====== Data for review ======
-- ==== Sys2Proof/Machine/Bellows.lean ====
section
/-! DEFINITION. The Bellows: rails, sequences, islands, supply events, RIDE and orderly shutdown (R403 to R424). -/

namespace Sys2Proof.Machine

/-! ### Sequences (R416, R417; log entry 52) -/

/-- A step of a vendor sequence. -/
def vendorStep (op target : Nat) (arg : Nat := 0) : SeqStep := ⟨op, target, 65535, arg⟩

/-- The setpoints of Table 16-5, mV. -/
def railSetpoint : List Nat := [800, 750, 800, 850, 900, 1200, 1800, 1050, 900, 500, 1800, 5000]

/-- The islands that RIDE sheds (R410). -/
def shedIslands : List Nat := (List.range 4).map (fun k => 42 + k) ++ List.range 42 ++ [77]

/-- The vendor sequence of a SEQ_ID, as Tables 16-5 and 16-8, R410 and R412 describe its work (log entry 52). -/
def vendorSeq (id : Nat) : List SeqStep :=
  match id with
  | 0 => [10, 2, 3, 4, 5, 1, 6, 7, 8, 9].flatMap fun r => [vendorStep 1 r (railSetpoint.getD r 0), vendorStep 3 r]
  | 1 => [9, 8, 7, 6, 1, 5, 4, 3, 2].map fun r => vendorStep 2 r
  | 2 => shedIslands.map fun i => vendorStep 6 i
  | 3 => shedIslands.map fun i => vendorStep 5 i
  | 4 => vendorStep 8 0 :: ((List.range 9).map fun k => vendorStep 5 (42 + k)) ++ (List.range 42).map fun t => vendorStep 5 t
  | _ => ((List.range 51).map fun k => vendorStep 6 k) ++ [vendorStep 7 0]

/-- The steps of a sequence: the committed table's, else the vendor's. -/
def State.seqSteps (s : State) (id : Fin 6) : List SeqStep := if s.bell.seqs[id].isEmpty then vendorSeq id.val else s.bell.seqs[id]

/-- An island stays off whatever a sequence asks: a retired tile or a disabled octet (Table 16-8, R419). -/
def State.keptOff (s : State) (i : Nat) : Bool :=
  if h : i < 42 then (s.tile ⟨i, h⟩).reg.state == tsRetired
  else if h : 55 ≤ i ∧ i < 71 then !(s.octet ⟨i - 55, by omega⟩).cfg.enable
  else false

/-- What a step does at once. -/
def State.performStep (s : State) (x : SeqStep) : State :=
  let island (on : Bool) : State := if h : x.target < 79 then
      (if on && s.keptOff x.target then s else s.askIsland ⟨x.target, h⟩ on) else s
  let rail (on : Bool) : State :=
    { s with bell := { s.bell with rails := if on then s.bell.rails ||| (1 <<< x.target : BitVec 12)
                                            else s.bell.rails &&& ~~~(1 <<< x.target : BitVec 12) } }
  match x.op with
  | 1 => rail true
  | 2 => rail false
  | 5 => island true
  | 6 => island false
  | 7 => s.granSelfRefresh
  | 8 => s.granActive
  | _ => s

/-- A sequence begins: its first step is performed. -/
def State.beginSeq (s : State) (id : Fin 6) (after : AfterSeq) : State :=
  let steps := s.seqSteps id
  let t := { s with bell := { s.bell with running := some ⟨id, steps, 0, s.now, false, after⟩ } }
  match steps with
  | x :: _ => t.performStep x
  | [] => t

/-- SHED and RESTORE act at once, with no wait (R410, R412; log entry 52). -/
def State.runNow (s : State) (id : Fin 6) : State := (s.seqSteps id).foldl (fun (t : State) x => t.performStep x) s

/-- RESTORE powers the islands that SHED gated; one whose latest request was OFF before stays off (R412, R419). -/
def State.restore (s : State) (off : BitVec 79) : State :=
  ((s.seqSteps 3).filter fun x => !(x.op == 5 && off.getLsbD x.target)).foldl (fun (t : State) x => t.performStep x) s

/-- The condition a step waits for is met: power-good is told from outside, a DELAY by the clock. -/
def SeqRun.stepMet (q : SeqRun) (x : SeqStep) (met : Bool) (now : Nat) : Bool :=
  q.forced || (if x.op = 3 then met else if x.op = 4 then decide (q.since + 1000 * x.arg ≤ now) else true)

/-- Every island is where its last request wants it. -/
def State.islandsSettled (s : State) : Bool :=
  (allFin 79).all fun i => (s.island i).state == (if (s.island i).target then 2 else 0)

/-- The input lies within 41.0 V to 59.0 V. -/
def goodInput (v : BitVec 16) : Bool := decide (4100 ≤ v.toNat ∧ v.toNat ≤ 5900)

/-- The sequence may take its next step: RAILS_UP waits until the input has been good for 100 ms (Table 17-2), and a
MODE_REQUEST's sequence waits while an event is ridden (R410; log entry 52). -/
def State.seqMay (s : State) (q : SeqRun) : Bool :=
  if q.id.val = 0 then goodInput s.bell.stat.supply10mv && decide (s.bell.goodSince + 100000000 ≤ s.now)
  else decide (q.id.val < 4) || s.bell.event.isNone

/-! ### What a sequence's end brings -/

/-- The end of a sequence (Table 16-9, R427, R414, R448). A MODE_REQUEST is not completed while an event is ridden. -/
def State.endSeq (s : State) (q : SeqRun) : State :=
  let t := { s with bell := { s.bell with running := none } }
  match q.after with
  | .nothing => t
  | .rollCall => t.onBellStat fun x => { x with pwrGood := true }
  | .dormant =>
    ({ t with bell := { t.bell with falling := false, down := true } }).setMode modeDormant
  | .mode m b =>
    if s.bell.event.isSome then s
    else
      let from' := if q.id.val = 4 then t.mode == modeStandby else t.mode == modeProvision || t.mode == modeWorkshop
      let u := if from' then t.setMode m else t
      match b with
      | some b => u.finishCommand b (Reply.plain (if from' then stOk else stWrongMode))
      | none => u

/-- The running step ends and the next is performed (R416). -/
def State.nextStep (s : State) (q : SeqRun) : State :=
  match q.left with
  | [] => if s.islandsSettled || q.forced || q.id.val < 2 then s.endSeq q else s
  | _ :: rest =>
    let q := { q with left := rest, index := q.index + 1, since := s.now }
    let t := { s with bell := { s.bell with running := some q } }
    match rest with
    | x :: _ => t.performStep x
    | [] => if t.islandsSettled || q.forced || q.id.val < 2 then t.endSeq q else t

/-- The work of SEQ_STEP (R416). -/
def State.seqStepOf (s : State) (met : Bool) : State :=
  match s.bell.running with
  | none => s
  | some q =>
    if !s.seqMay q then s
    else
      match q.left with
      | [] => s.nextStep q
      | x :: _ => if q.stepMet x met s.now then s.nextStep q else s

/-- The work of RAIL_SEQ (R417). -/
def State.railSeqOf (s : State) : State :=
  match s.bell.running with
  | none => s
  | some q =>
    match q.left with
    | [] => s
    | x :: _ =>
      if q.since + 1000 * x.timeout < s.now ∧ s.seqMay q ∧ !q.forced then
        let t := s.raise srcRailSeq (BitVec.ofNat 32 (q.id.val + 256 * q.index))
        if q.id.val = 0 then
          { t with bell := { t.bell with running := none }, start := { t.start with reg := { t.start.reg with step := 0 } } }
        else if q.id.val = 1 then t.nextStep { q with forced := true }
        else
          let t := ({ t with bell := { t.bell with running := none } }).requestHold
          match q.after with
          | .mode _ (some b) => t.finishCommand b (Reply.plain stWrongMode)
          | _ => t
      else s

/-! ### Islands (R418, R419, R423) -/

/-- Twice the power-up time of Table 16-7, ns. -/
def gateLimit (i : Nat) : Nat :=
  if i < 42 then 300000 else if i < 46 then 1200000 else if i < 51 then 8000000 else if i < 71 then 2000000 else 1000000

/-- An island's state is discarded as it goes off (R418). -/
def State.islandLost (s : State) (i : IslandId) : State :=
  if h : i.val < 42 then s.returnJobs ⟨i.val, h⟩
  else if 42 ≤ i.val ∧ i.val < 46 then
    let sl : SliceId := ⟨(i.val - 42) % 4, Nat.mod_lt _ (by decide)⟩
    let t := (enginesOf sl).foldl (fun (u : State) e => u.onEngine e fun x =>
      { x with queue := [], loading := none, mem := [], loops := [], counts := [], slots := Vector.replicate 16 {}, writes := []
               waitAt := none }) s
    let t := t.onCombine sl fun _ => []
    { t with front := { t.front with assayIn := vset t.front.assayIn sl [] } }
  else if h : 55 ≤ i.val ∧ i.val < 71 then
    let t := s.offOctet ⟨i.val - 55, by omega⟩ 4
    { t with side := { t.side with cable3v3 := t.side.cable3v3 &&& ~~~(1 <<< (i.val - 55) : BitVec 16) } }
  else s

/-- CABLE_3V3 of an octet is on while its island is ON and CBL_PRESENT_N is low (R443). -/
def State.switchCable (s : State) (o : OctetId) : State :=
  let on := s.islandOn (octetIsland o) && !s.side.cblHigh.getLsbD o.val
  { s with side := { s.side with cable3v3 := if on then s.side.cable3v3 ||| (1 <<< o.val : BitVec 16)
                                             else s.side.cable3v3 &&& ~~~(1 <<< o.val : BitVec 16) } }

/-- The engines of a slice that has come back load their kernels again (R108, R125). -/
def State.reloadSlice (s : State) (sl : SliceId) : State :=
  (allFin 4).foldl (fun (t : State) i =>
    match t.kernel t.front.mill[i].kernelId.toNat with
    | some k =>
      (enginesOf sl).foldl (fun (u : State) e =>
        if u.active i && (u.engine e).stat.state == 1 && (u.engine e).stat.subarray == BitVec.ofNat 2 i.val then
          u.onEngine e fun x => x.started i k
        else u) t
    | none => t) s

/-- An island comes ON: SRAMs are cleared, a slice asks for its reset at the next beat (R108), the lanes of an octet
start (Table 16-7). -/
def State.islandUp (s : State) (i : IslandId) : State :=
  if 42 ≤ i.val ∧ i.val < 46 then
    let sl : SliceId := ⟨(i.val - 42) % 4, Nat.mod_lt _ (by decide)⟩
    (allFin 4).foldl (fun (t : State) j =>
      if t.active j && !(t.inputsOn j sl).isEmpty && t.sieve[j].returned.all (fun e => e != sl) then
        t.onSieve j fun x => { x with returned := x.returned ++ [sl] }
      else t) (s.reloadSlice sl)
  else if 46 ≤ i.val ∧ i.val < 50 then { s with mem := s.mem.zero (ledgerBase + (i.val - 46) * 0x3800000) 0x3800000 }
  else if i.val = 50 then { s with mem := s.mem.zero shelfBase 0x2000000 }
  else if h : 55 ≤ i.val ∧ i.val < 71 then
    let o : OctetId := ⟨i.val - 55, by omega⟩
    (if (s.octet o).cfg.enable then s.startOctet o false 4 else s).switchCable o
  else s

/-- ISLAND_POWER_DONE (R419): the island reaches ON or OFF, and a request that waited runs. -/
def execIslandPowerDone (i : IslandId) (s : State) : Host.Outcome State Fault Refusal :=
  let x := s.island i
  .next (if x.state = 1 then
      let t := (s.onIsland i fun y => { y with state := 2, gated := false }).islandUp i
      if x.target then t else t.onIsland i fun y => { y with state := 3, since := s.now }
    else if x.state = 3 then
      let t := (s.onIsland i fun y => { y with state := 0 }).islandLost i
      if x.target then t.onIsland i fun y => { y with state := 1, since := s.now, gated := false } else t
    else s)

/-- ISLAND_GATE (R423): an island is not ON within twice its power-up time; raised once per power-up. -/
def execIslandGate (i : IslandId) (s : State) : Host.Outcome State Fault Refusal :=
  let x := s.island i
  .next (if x.state = 1 ∧ !x.gated ∧ x.since + gateLimit i.val < s.now then
    (s.onIsland i fun y => { y with gated := true }).raise srcIslandGate (BitVec.ofNat 32 i.val)
    else s)

/-- CABLE_OVERCURRENT (R443). -/
def execCableOvercurrent (o : OctetId) (s : State) : Host.Outcome State Fault Refusal :=
  .next (if s.side.cable3v3.getLsbD o.val then
    ({ s with side := { s.side with cable3v3 := s.side.cable3v3 &&& ~~~(1 <<< o.val : BitVec 16) } }).raise srcIslandGate
      (BitVec.ofNat 32 (octetIsland o).val)
    else s)

/-- CBL_PRESENT_N (R443). -/
def execCblPresentN (o : OctetId) (high : Bool) (s : State) : Host.Outcome State Fault Refusal :=
  .next (({ s with side := { s.side with cblHigh := if high then s.side.cblHigh ||| (1 <<< o.val : BitVec 16)
                                                    else s.side.cblHigh &&& ~~~(1 <<< o.val : BitVec 16) } }).switchCable o)

/-! ### Orderly shutdown (R414) -/

/-- A roll call runs: one of its steps is in progress (R441). -/
def State.rolling (s : State) : Bool := decide (1 ≤ s.start.reg.step.toNat ∧ s.start.reg.step.toNat ≤ 9)

/-- The module is out of DORMANT, or in a roll call, and not shutting down. -/
def State.running (s : State) : Bool := s.bell.alive && !s.bell.falling && (s.mode != modeDormant || s.rolling)

/-- Milliseconds spent in RIDE are added (Table 16-14). -/
def State.addRideMs (s : State) : State :=
  if s.bell.event.isSome then s.onBellStat fun x => { x with rideMs := satInc x.rideMs ((s.now - s.bell.rideAt) / 1000000) } else s

/-- The record of an event that a shutdown cuts off: no longer in progress, and its time up to now (R414, Table 16-15; log
entry 54). -/
def State.closeRecord (s : State) : State :=
  match s.bell.event with
  | some e =>
    if e.past then s
    else { s with bell := { s.bell with events := vmod s.bell.events (0 : Fin 16) fun x =>
      { x with inProgress := false, durationUs := satNat 32 ((s.now - e.start) / 1000) } } }
  | none => s

/-- The orderly shutdown (Table 16-4): 1 LOSS, 2 THERMAL_CRIT, 3 RAIL_FAULT. -/
def State.shutdown (s : State) (cause : BitVec 2) : State :=
  if s.bell.falling then s
  else
    let t := (s.addRideMs).onBellStat fun x =>
      { x with pwrGood := false, lastShutdown := cause, shutdowns := x.shutdowns + 1, classNow := 0, rideInHold := false }
    let t := t.closeRecord
    let t := (allFin 4).foldl (fun (u : State) i => u.stopNow i) t
    let t := (allFin 16).foldl (fun (u : State) o => u.offOctet o 4) t
    let t := t.granSelfRefresh
    let t := { t with
      move := { t.move with baleRun := none, bale := { t.move.bale with state := 0 } }
      fmt := { t.fmt with ports := Vector.replicate 128 {}, blocked := [], stalls := [] }
      bench := { t.bench with serving := false, benches := t.bench.benches.map fun x => { x with executing := none } }
      side := { t.side with cable3v3 := 0 }
      start := { t.start with reg := { t.start.reg with step := if t.rolling then 0 else t.start.reg.step } }
      bell := { t.bell with event := none, falling := true
                            islands := Vector.ofFn fun i : Fin 79 => if i.val = 75 then { state := 2, target := true } else {} } }
    let t := (allFin 2).foldl (fun (u : State) f => u.onBnch (funcBench f) fun x => { x with linkUp := false }) t
    t.beginSeq 1 .dormant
======
Description of the task> Could you transcribe the entries above word for word, from the line with "Table 16-15; log" down to the line with "def State.shutdown (s", keeping both?

Solved problem>
/-- The record of an event that a shutdown cuts off: no longer in progress, and its time up to now (R414, Table 16-15; log
entry 54). -/
def State.closeRecord (s : State) : State :=
  match s.bell.event with
  | some e =>
    if e.past then s
    else { s with bell := { s.bell with events := vmod s.bell.events (0 : Fin 16) fun x =>
      { x with inProgress := false, durationUs := satNat 32 ((s.now - e.start) / 1000) } } }
  | none => s

/-- The orderly shutdown (Table 16-4): 1 LOSS, 2 THERMAL_CRIT, 3 RAIL_FAULT. -/
def State.shutdown (s : State) (cause : BitVec 2) : State :=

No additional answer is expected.